Bien sûr, la France n’est pas seule à légiférer dans ce sens. La Belgique, l’Espagne, l’Allemagne, l’Angleterre, et même le Canada connaissent des régimes similaires. Mais comme l’a souligné Christine Chanet, conseiller à la Cour de cassation et présidente de la commission de réflexion sur les peines d’interdiction du territoire : « C’est notre pays qui l’applique de la manière la plus rigoureuse ». Faut-il rappeler que cette loi transgresse la convention européenne des droits de l’homme ? « Les hommes ou les femmes politiques qui font ce pays, tu les prends un par un et on en a rencontré, que ce soit des députés, des sénateurs, des ministres, en tant qu’individus, lorsque tu leur racontes ce que c’est humainement, ils sont écœurés. Et l’amalgame dans l’esprit du citoyen lambda, c’est ça… « Un double peine, c’est un sans-papiers ». Non! Le double peine tel que nous l’entendons, tels que nous le vivons, c’est celui qui avait des papiers et à qui on les retire. Evidemment quand on lui retire ses papiers, c’est toute une vie qu’on lui retire. »

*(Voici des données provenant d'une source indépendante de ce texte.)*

/-- Load a value into the fields that the image gives (R6, R446 step 9). -/
def RegSpec.loadImage (s : RegSpec) (old v : Word) : Word :=
  s.fields.foldl (fun a f => if f.image then setBits a f.hi f.lo (getBits v f.hi f.lo) else a) old

/-- Whether a register has an rc field. -/
def RegSpec.hasRc (s : RegSpec) : Bool := s.fields.any (fun f => f.acc == .rc)

/-- The high word's register of a 64-bit pair whose low word is r (R5). -/
def Reg.hiOf : Reg → Option Reg
  | .convEscLo => some .convEscHi
  | .smpSeedLo => some .smpSeedHi
  | .coreCpLo => some .coreCpHi
  | .coreCcLo => some .coreCcHi
  | .coreExcVecLo => some .coreExcVecHi
  | .memErrAddrLo => some .memErrAddrHi
  | .lnkMacBaseLo => some .lnkMacBaseHi
  | .collGroupMembLo => some .collGroupMembHi
  | .collGroupQLo => some .collGroupQHi
  | .collMerLo => some .collMerHi
  | .helmNfCcLo => some .helmNfCcHi
  | .helmNfDescLo => some .helmNfDescHi
  | .lcUidLo => some .lcUidHi
  | .pwrEnergyLo => some .pwrEnergyHi
  | .perfCoreCntLo => some .perfCoreCntHi
  | .perfHubCntLo => some .perfHubCntHi
  | .perfDumpBaseLo => some .perfDumpBaseHi
  | .perfRingBaseLo => some .perfRingBaseHi
  | .vecProgLo => some .vecProgHi
  | _ => none

end Sys2Proof.Machine
end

La double peine remonte à l’ordonnance du 2 novembre 1945. Elle donne la possibilité aux magistrats d’expulser les personnes étrangères ayant commis un délit. Cette ordonnance a été réaménagée plusieurs fois et notamment par la loi Chevènement de 1997, qui tient compte des attaches familiales et protège donc certaines catégories comme les conjoints de français ou les parents d’enfants français ou encore les malades atteints de pathologie grave. En novembre 98, Christine Chanet, dans un rapport remis au garde des Sceaux, Elisabeth Guigou, avait préconisé « l’interdiction absolue » des ITN à l’encontre des étrangers ayant vécu et ayant été scolarisés en France depuis au moins l’âge de six ans. La circulaire qui a suivi ce rapport n’a jamais eu véritablement d’effet sur les décisions prises par les magistrats. Ces derniers continuent à faire de l’ordonnance un usage immodéré, qu’il s’agisse de simples délinquants, de petits trafiquants ou d’étrangers en situation irrégulière.

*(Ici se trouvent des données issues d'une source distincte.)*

/-- The bytes of row ρ of the fall-back record that holds segment g of a row, with their poison (R123). -/
def readRecordRow (n : Nat) (d : Desc) (row sc g : Nat) : CM (List Byte × Bool) := do
  let t := tileNo d.cols (row * d.slabs + sc) g
  let i ← rdAt n d.loc (d.fbDir + 4 * t) 4
  let r ← rdAt n d.loc (d.fbPool + 64 + 2048 * leNat i.1 + 64 * (row % 32)) 64
  return (r.1, r.2 || i.2)

/-- Read and decode row `row` of slab column sc, without its fall-back records. -/
def readSlab (n : Nat) (d : Desc) (row sc : Nat) : CM SlabData := do
  let no := row * d.slabs + sc
  let cols := d.cols - 512 * sc
  if d.fmt.isSlab then
    let b ← rdAt n d.loc (d.slabAddr no) d.fmt.slabBytes
    let cls ← readClasses n d no
    let gl ← readGlints n d no
    flagIf (badScale d cls cols b.1) 0x20
    let st := (← getS).slabStretch n d cls cols b.1
    return ⟨st.vals, st.scales, st.nonfin, cls, gl, b.2⟩
  else
    let k := min cols 512
    let b ← rdAt n d.loc (d.elemAddr row (512 * sc)) (k * d.fmt.bytes)
    let st := plainStretch d.fmt b.1
    return ⟨st.vals, st.scales, st.nonfin, 0, [], b.2⟩

/-- Replace elements from index i on. -/
def putFrom {α : Type} (l : List α) (i : Nat) (x : List α) : List α := l.take i ++ x ++ l.drop (i + x.length)

/-- A slab's data with segment g taken from its fall-back record. -/
def SlabData.withRecord (x : SlabData) (g : Nat) (st : Stretch) (poison : Bool) : SlabData :=
  { x with
    vals := putFrom x.vals (32 * g) st.vals
    scales := putFrom x.scales (2 * g) st.scales
    nonfin := x.nonfin ++ st.nonfin.map (· + 32 * g)
    poison := x.poison || poison }

/-- A slab's data with every segment of class 0b10 or 0b11 taken from its record. -/
def fillRecords (n : Nat) (d : Desc) (row sc : Nat) (x : SlabData) : CM SlabData :=
  ((List.range 16).filter (fun g => decide (segClass x.cls g ≥ 2) && decide (512 * sc + 32 * g < d.cols))).foldlM (fun a g => do
    let b ← readRecordRow n d row sc g
    let live := d.cols - (512 * sc + 32 * g)
    flagIf (badRecordScale (segClass x.cls g) live b.1) 0x20
    return a.withRecord g ((← getS).recordStretch n d (segClass x.cls g) live b.1) b.2) x

/-- The value of an element under R52, without its tensor scale: a glint's VAL where it is one (R118). -/
def SlabData.val (x : SlabData) (e : Nat) : Dy × Bool :=
  match x.glints.find? (fun g => g.1 == e) with
  | some g => plainVal .bf16 g.2
  | none => ((x.vals.getD e Dy.zero).mul (x.scales.getD (e / 16) Dy.zero), x.nonfin.contains e)

/-! ### Arithmetic (R74 to R80, R95) -/

/-- The largest floor(log2 |v|) of the non-zero values. -/
def maxLog (l : List Dy) : Option Int :=
  (l.filter (fun v => !v.isZero)).foldl (fun (a : Option Int) v => some (match a with
    | some b => max b v.log2
    | none => v.log2)) none

/-- The sum of the terms floored on the grid 2^(e − k), e being the exponent of the largest. -/
def windowSum (k : Int) (l : List Dy) : Dy :=
  match maxLog l with
  | none => Dy.zero
  | some e => ⟨(l.map (fun v => v.floorAt (e - k))).foldl (· + ·) 0, e - k⟩

/-- cell_output of R74. -/
def cellOutput (x w : List Dy) (bx bw : Dy) : Dy := ((windowSum 16 (List.zipWith Dy.mul x w)).mul bx).mul bw

/-- column_value of R75. -/
def columnValue (c : List Dy) : Dy := windowSum 19 c

/-- combine of R95. -/
def laneCombine (w v : Dy) : Dy :=
  match maxLog [w, v] with
  | none => Dy.zero
  | some g => ⟨w.floorAt (g - 27) + v.floorAt (g - 27), g - 27⟩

1. Selon une étude de J. Sagliano, directeur de recherche en sociologie au CNRS, les expulsés sont majoritairement des hommes d’âge mûr, originaires d’un pays du Maghreb (75% d’entre eux), ayant vécu une bonne partie de leur existence en France. La plupart sont mariés ou vivent en concubinage (à hauteur de 68%) et ont souvent des enfants (62%).

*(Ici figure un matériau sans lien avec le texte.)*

/-- A tile after steps 3 to 6 of R111: its elements, whether it goes to BF16 under R67, and the glints of the group by row: column
and VAL. -/
structure Ready where
  tile : Tile
  els : List El
  bf : Bool
  glints : List (Option (Nat × Nat))
  first : Bool
  poison : Bool

/-- An element that the conversion writes (R533). -/
def Desc.live (d : Desc) (row col : Nat) : Bool := decide (row < d.rows) && decide (col < d.cols)

/-! ### Steps 3 to 6 over the tiles of one quarter (R111 to R118, R131, R134) -/

/-- Element e of a tile of the group, by quarter column. -/
def Tile.has (t : Tile) (d : Desc) (els : List El) (p : El → Bool) : Bool :=
  (List.range 1024).any (fun e => d.live (t.row + e / 32) (t.col + e % 32) && p (els.getD e El.zero))

/-- Spread a mark over the tiles of the same Prism run (R67, R111 step 3). -/
def spreadRun (d : Desc) (ts : List Tile) (m : List Bool) : List Bool :=
  if d.prism ≤ 32 then m
  else ts.mapIdx (fun i t => m.getD i false || ((List.range ts.length).any (fun j => m.getD j false && (match ts[j]? with
    | some u => u.col / d.prism == t.col / d.prism
    | none => false))))

/-- The marks of R67: a tile that holds a non-finite element which the conversion writes, with its run. -/
def nonFinTiles (d : Desc) (ts : List Tile) (els : List (List El)) : List Bool :=
  spreadRun d ts (ts.mapIdx (fun i t => t.has d (els.getD i []) (fun x => !x.isNum)))

/-- Whether steps 4 and 5 round a tile in the raised range (R131). -/
def raisedTiles (d : Desc) (ts : List Tile) : List Bool := spreadRun d ts (ts.map (fun t => decide (t.comp > 0)))

/-- A finite element of a tile of count 0 as the FP32 word that it is. -/
def El.word (x : El) : Word := w32 (fp32.ofDy x.neg x.dy)

/-- A finite element with its sign turned. -/
def El.flip (x : El) : El := .num x.dy.neg (!x.neg)

/-- The sum of two finite elements, rounded in the raised range or in FP32 (R131). An exact zero has IEEE 754's sign (R37). -/
def El.add (raised : Bool) (x y : El) : El :=
  if raised then .ofDy (x.neg && y.neg) (rne24 (x.dy.add y.dy))
  else .ofWord 0 (w32 (fp32.ofDy (x.neg && y.neg) (x.dy.add y.dy)))

/-- One Prism run of finite elements (R112). -/
def rotateRun (n : Nat) (raised : Bool) (signs : List Bool) (x : List El) : List El :=
  let t := (x.zip signs).map (fun p => if p.2 then p.1.flip else p.1)
  if raised then
    let t := butterflies (El.add true) (fun a b => a.add true b.flip) El.zero (Nat.log2 n) 1 t
    t.map (fun v => .ofDy v.neg (rne24 ((prismC n).mul v.dy)))
  else
    let t := butterflies (fun a b => (fadd a b).1) (fun a b => (fsub a b).1) 0#32 (Nat.log2 n) 1 (t.map El.word)
    t.map (fun v => El.ofWord 0 (fmul (rne32 (prismC n)) v).1)

/-- The elements of one row of the group by quarter column, `skip` naming the tiles already bound for BF16. -/
def rowRun (ts : List Tile) (els : List (List El)) (row lo n : Nat) : List El :=
  (List.range n).map (fun j =>
    match ts.findIdx? (fun t => decide (t.col ≤ lo + j) && decide (lo + j < t.col + 32)) with
    | some i => match ts[i]? with
      | some t => (els.getD i []).getD (32 * row + (lo + j - t.col)) El.zero
      | none => El.zero
    | none => El.zero)

/-- Step 4: rotate every live row of every tile that is not bound for BF16 (R112). -/
def rotateTiles (d : Desc) (ws : List (BitVec 64)) (ts : List Tile) (bf raised : List Bool) (els : List (List El)) : List (List El) :=
  if d.prism == 0 then els else
  ts.mapIdx (fun i t =>
    let mine := els.getD i []
    if bf.getD i false then mine else
    let lo := t.col - t.col % d.prism
    let runs := if d.prism ≤ 32 then 32 / d.prism else 1
    (List.range 32).flatMap (fun row =>
      if t.row + row < d.rows then
        let z := (List.range runs).flatMap (fun q =>
          let k0 := (if d.prism ≤ 32 then t.col + q * d.prism else lo)
          let signs := (List.range d.prism).map (fun j => prismSign ws (k0 + j))
          rotateRun d.prism (raised.getD i false) signs (rowRun ts els row k0 d.prism))
        if d.prism ≤ 32 then z else (z.drop (t.col - lo)).take 32
      else (mine.drop (32 * row)).take 32))

/-- Step 5: add the decoded residual (R134). -/
def addResidual (raised : Bool) (x r : El) : El := if x.isNum then x.add raised (.num r.dy r.neg) else x

/-- The glint candidates' test (R115). -/
def glintCandidate (g : Nat) (ts : Dy) (block : List Dy) (x : Dy) : Bool :=
  ((Dy.ofNat (g * g)).mul (Dy.sum (block.map Dy.sq))).lt ((Dy.ofNat 4096).mul x.sq) &&
  (bf16.decode (El.toFmt bf16 ts (.ofDy false x))).isFin

/-- The glint of one row of a quarter: the column and value of the candidate of largest magnitude (R115, R116). -/
def rowGlint (d : Desc) (ts : List Tile) (bf : List Bool) (els : List (List El)) (row : Nat) : Option (Nat × Dy) :=
  let cands := (List.range ts.length).flatMap (fun i => match ts[i]? with
    | none => []
    | some t =>
      if bf.getD i false || d.rows ≤ t.row + row then [] else
      (List.range 2).flatMap (fun h =>
        let blk := (List.range 16).map (fun j =>
          if d.live (t.row + row) (t.col + 16 * h + j) then ((els.getD i []).getD (32 * row + 16 * h + j) El.zero).dy else Dy.zero)
        (List.range 16).filterMap (fun j =>
          let x := blk.getD j Dy.zero
          if !x.isZero && glintCandidate d.glint (dy32 d.tscale) blk x then some (t.col + 16 * h + j, x) else none)))
  (sortOn (·.1) cands).foldl (fun (a : Option (Nat × Dy)) c => match a with
    | none => some c
    | some b => if b.2.abs.lt c.2.abs then some c else some b) none

/-! ### Steps 7 and 8: the ladder (R119 to R121, R133 to R138) -/

/-- A tile as a rung emits it: the format of the rung, and its class (R121, R122). -/
structure Rung where
  fmt : Format
  cls : Nat
  codes : List Nat
  scales : List Nat
  q : List El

2. Pour en savoir plus, le site du Comité National contre la Double Peine : www.unepeinepointbarre.org/ ou celui du MIB : http://mibmib.free.fr/
3. « Histoires de vies brisées » de B. Tavernier raconte l’histoire de dix grévistes de la faim, victimes de la double peine, à Lyon. Cela s’est passé en 1998. Rappelons aussi le documentaire de Valérie Cassalta : « Double peine, les exclus de la loi ». Outre les films, on peut aussi lire « Voyage au pays de la double peine » de Michaël Faure (éditions L’Esprit Frappeur). En musique, une compilation hip hop (« 11 minutes 30 contre les lois racistes ») réunit bon nombre de jeunes rappeurs dont Assassin, IAM, Djoloff, et Ministère A.M.E.R. Les droits sont reversés au MIB dans le cadre de ce combat pour l’abrogation.